You can see that although we assume a different distribution for the response variable \(Y\) in logistic regression, we still retain a similar process of expressing the parameter of the distribution as a linear combination of the variables \(\lbrace X_j \rbrace\). The reason that the expression above differs to the expression for \(\mu\) in simple linear regression is because this now represents a probability and so is constrained between 0 and 1. Explicitly, we have applied a log-odds/logit transformation to \(\mu\), given by
\[\text{logit}(\mu) = \log \left( \frac{\mu}{1-\mu}\right),\]
and defined the regression model as
\[\text{logit}(\mu_i)=\sum_{j=1}^m \beta_j X_{ij}.\]

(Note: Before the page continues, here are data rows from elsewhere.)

-- ==== Sys2Proof/Syntax.lean ====
section
/-! DEFINITION. The command record of spec/30_encoding.md R46, and the thirteen commands of R51 as one inductive, one
constructor per row of spec/opcode_table.json. Operands stand in a constructor as the rule of the command names them. -/

namespace Sys2Proof

/-- A command as the host sends it: the command word and the four operand words (R46). -/
structure Command where
  cw : Word
  w0 : Word
  w1 : Word
  w2 : Word
  w3 : Word
deriving DecidableEq, Repr

/-- The decoded commands (R51). -/
inductive Instr where
  /-- `SEED.RND` (R70). -/
  | seedRnd
  /-- `SEED.1 lo` (R71). -/
  | seed1 (lo : Word)
  /-- `SEED.2 lo, hi` (R72). -/
  | seed2 (lo hi : Word)
  /-- `SEED.4 lo, hi, incLo, incHi` (R73). -/
  | seed4 (lo hi incLo incHi : Word)
  /-- `SEED.W seed` (R74). -/
  | seedW (seed : Wide)
  /-- `SEED.WI seed, inc` (R75). -/
  | seedWI (seed inc : Wide)
  /-- `SETSTATE` of an array of length `len`, whose carried elements are `e0` to `e3` (R77). -/
  | setState (len : Nat) (e0 e1 e2 e3 : Word)
  /-- `GETSTATE` (R78). -/
  | getState
  /-- `NEXT32` (R90). -/
  | next32
  /-- `INTEGER.RAW` (R93). -/
  | integerRaw
  /-- `INTEGER.U max` (R94). -/
  | integerU (max : Word)
  /-- `INTEGER.S max` (R95): the 64 bits of `max`, whose sign the rule of the command reads. -/
  | integerS (max : Wide)
  /-- `NUMBER` (R101). -/
  | number
deriving DecidableEq, Repr

/-- Why a command word decodes to *illegal* (R53). -/
inductive Illegal where
  /-- A bit of `CW[31:8]` is set (R53 a). -/
  | reservedBit
  /-- `OP` is 0 or 7 to 15 (R53 b). -/
  | undefinedOp
  /-- The opcode does not define this pair of type and count (R53 c and d). -/
  | undefinedShape
deriving DecidableEq, Repr

end Sys2Proof
end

The most common method of estimating the \(\beta\) coefficients in a logistic regression model is based on maximum likelihood, using iteratively reweighted least squares. We will not cover the details of this during this course, but you may encounter this in your other courses. To implement model fitting in R
, we use the glm
package, where the glm
function uses the syntax you are familiar with from implementing simple linear regression with lm
.
4.3 Overview of mixed effects
A random effects model (or multilevel, hierarchical, mixed effects) is an extension to the regression theory you have previously met. In the simple linear regression model, a key assumption is that the observations \(Y_i\), for \(i=1,\ldots,n\) are independent from one another, with the joint distribution being \[\mathbf{Y}\sim N_n(\mathbf{X}\boldsymbol{\beta}, \sigma^2I_n),\] where \(I_n\) is the identity matrix. The vector of coefficients, \(\boldsymbol{\beta}\), is referred to as the coefficients of the fixed effects. The variation that we observe between the observations \(Y_i\) arises from the fixed structure defined by \(\mathbf{X}\boldsymbol{\beta}\) and the error associated with the shared variance \(\sigma^2\).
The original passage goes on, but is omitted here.